Records for the exercise.
=== Section Start ===
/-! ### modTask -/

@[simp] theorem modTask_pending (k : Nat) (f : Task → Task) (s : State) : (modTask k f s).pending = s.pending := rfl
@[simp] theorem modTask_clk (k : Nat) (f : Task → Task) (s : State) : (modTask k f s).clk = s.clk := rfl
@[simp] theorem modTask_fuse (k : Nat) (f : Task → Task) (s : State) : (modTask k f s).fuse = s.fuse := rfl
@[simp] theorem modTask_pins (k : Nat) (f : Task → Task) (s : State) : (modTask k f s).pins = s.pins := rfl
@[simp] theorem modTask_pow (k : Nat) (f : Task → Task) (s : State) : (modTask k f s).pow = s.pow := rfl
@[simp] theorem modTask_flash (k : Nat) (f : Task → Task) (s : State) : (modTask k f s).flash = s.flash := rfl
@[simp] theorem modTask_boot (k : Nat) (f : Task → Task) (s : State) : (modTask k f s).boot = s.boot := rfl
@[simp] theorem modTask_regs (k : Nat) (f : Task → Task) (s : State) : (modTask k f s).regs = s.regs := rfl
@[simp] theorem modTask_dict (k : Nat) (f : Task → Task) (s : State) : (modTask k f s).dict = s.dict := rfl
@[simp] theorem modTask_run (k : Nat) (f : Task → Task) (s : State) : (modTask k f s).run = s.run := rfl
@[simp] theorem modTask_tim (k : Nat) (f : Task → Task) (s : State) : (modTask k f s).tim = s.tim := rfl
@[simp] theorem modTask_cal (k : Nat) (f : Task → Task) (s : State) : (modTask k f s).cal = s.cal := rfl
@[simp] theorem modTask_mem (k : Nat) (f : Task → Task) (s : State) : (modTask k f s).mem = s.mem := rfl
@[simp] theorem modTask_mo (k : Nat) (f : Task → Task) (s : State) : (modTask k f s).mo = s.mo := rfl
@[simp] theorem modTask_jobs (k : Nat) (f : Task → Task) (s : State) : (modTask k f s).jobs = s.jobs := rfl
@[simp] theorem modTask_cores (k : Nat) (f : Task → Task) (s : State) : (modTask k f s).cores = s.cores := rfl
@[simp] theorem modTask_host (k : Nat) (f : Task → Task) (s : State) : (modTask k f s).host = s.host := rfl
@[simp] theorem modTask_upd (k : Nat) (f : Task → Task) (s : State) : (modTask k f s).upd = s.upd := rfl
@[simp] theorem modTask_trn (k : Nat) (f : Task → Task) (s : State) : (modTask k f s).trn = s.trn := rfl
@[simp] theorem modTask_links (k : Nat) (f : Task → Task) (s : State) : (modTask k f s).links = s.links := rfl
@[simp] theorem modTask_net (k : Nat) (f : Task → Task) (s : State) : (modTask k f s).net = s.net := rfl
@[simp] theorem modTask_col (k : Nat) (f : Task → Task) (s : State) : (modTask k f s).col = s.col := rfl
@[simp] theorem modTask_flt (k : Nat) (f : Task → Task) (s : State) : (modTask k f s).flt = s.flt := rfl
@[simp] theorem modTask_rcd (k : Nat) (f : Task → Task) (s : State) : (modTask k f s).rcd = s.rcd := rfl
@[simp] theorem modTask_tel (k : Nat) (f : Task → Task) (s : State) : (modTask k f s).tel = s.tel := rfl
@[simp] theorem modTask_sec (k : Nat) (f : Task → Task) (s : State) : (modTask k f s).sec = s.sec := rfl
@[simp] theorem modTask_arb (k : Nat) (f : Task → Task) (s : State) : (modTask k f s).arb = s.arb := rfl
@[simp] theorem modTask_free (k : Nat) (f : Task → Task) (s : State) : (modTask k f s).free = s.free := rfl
=== Section End ===
Aim of the exercise. Output an exact copy of each record.

Solution to the problem.
/-! ### modTask -/

@[simp] theorem modTask_pending (k : Nat) (f : Task → Task) (s : State) : (modTask k f s).pending = s.pending := rfl
@[simp] theorem modTask_clk (k : Nat) (f : Task → Task) (s : State) : (modTask k f s).clk = s.clk := rfl
@[simp] theorem modTask_fuse (k : Nat) (f : Task → Task) (s : State) : (modTask k f s).fuse = s.fuse := rfl
@[simp] theorem modTask_pins (k : Nat) (f : Task → Task) (s : State) : (modTask k f s).pins = s.pins := rfl
@[simp] theorem modTask_pow (k : Nat) (f : Task → Task) (s : State) : (modTask k f s).pow = s.pow := rfl
@[simp] theorem modTask_flash (k : Nat) (f : Task → Task) (s : State) : (modTask k f s).flash = s.flash := rfl
@[simp] theorem modTask_boot (k : Nat) (f : Task → Task) (s : State) : (modTask k f s).boot = s.boot := rfl
@[simp] theorem modTask_regs (k : Nat) (f : Task → Task) (s : State) : (modTask k f s).regs = s.regs := rfl
@[simp] theorem modTask_dict (k : Nat) (f : Task → Task) (s : State) : (modTask k f s).dict = s.dict := rfl
@[simp] theorem modTask_run (k : Nat) (f : Task → Task) (s : State) : (modTask k f s).run = s.run := rfl
@[simp] theorem modTask_tim (k : Nat) (f : Task → Task) (s : State) : (modTask k f s).tim = s.tim := rfl
@[simp] theorem modTask_cal (k : Nat) (f : Task → Task) (s : State) : (modTask k f s).cal = s.cal := rfl
@[simp] theorem modTask_mem (k : Nat) (f : Task → Task) (s : State) : (modTask k f s).mem = s.mem := rfl
@[simp] theorem modTask_mo (k : Nat) (f : Task → Task) (s : State) : (modTask k f s).mo = s.mo := rfl
@[simp] theorem modTask_jobs (k : Nat) (f : Task → Task) (s : State) : (modTask k f s).jobs = s.jobs := rfl
@[simp] theorem modTask_cores (k : Nat) (f : Task → Task) (s : State) : (modTask k f s).cores = s.cores := rfl
@[simp] theorem modTask_host (k : Nat) (f : Task → Task) (s : State) : (modTask k f s).host = s.host := rfl
@[simp] theorem modTask_upd (k : Nat) (f : Task → Task) (s : State) : (modTask k f s).upd = s.upd := rfl
@[simp] theorem modTask_trn (k : Nat) (f : Task → Task) (s : State) : (modTask k f s).trn = s.trn := rfl
@[simp] theorem modTask_links (k : Nat) (f : Task → Task) (s : State) : (modTask k f s).links = s.links := rfl
@[simp] theorem modTask_net (k : Nat) (f : Task → Task) (s : State) : (modTask k f s).net = s.net := rfl
@[simp] theorem modTask_col (k : Nat) (f : Task → Task) (s : State) : (modTask k f s).col = s.col := rfl
@[simp] theorem modTask_flt (k : Nat) (f : Task → Task) (s : State) : (modTask k f s).flt = s.flt := rfl
@[simp] theorem modTask_rcd (k : Nat) (f : Task → Task) (s : State) : (modTask k f s).rcd = s.rcd := rfl
@[simp] theorem modTask_tel (k : Nat) (f : Task → Task) (s : State) : (modTask k f s).tel = s.tel := rfl
@[simp] theorem modTask_sec (k : Nat) (f : Task → Task) (s : State) : (modTask k f s).sec = s.sec := rfl
@[simp] theorem modTask_arb (k : Nat) (f : Task → Task) (s : State) : (modTask k f s).arb = s.arb := rfl
@[simp] theorem modTask_free (k : Nat) (f : Task → Task) (s : State) : (modTask k f s).free = s.free := rfl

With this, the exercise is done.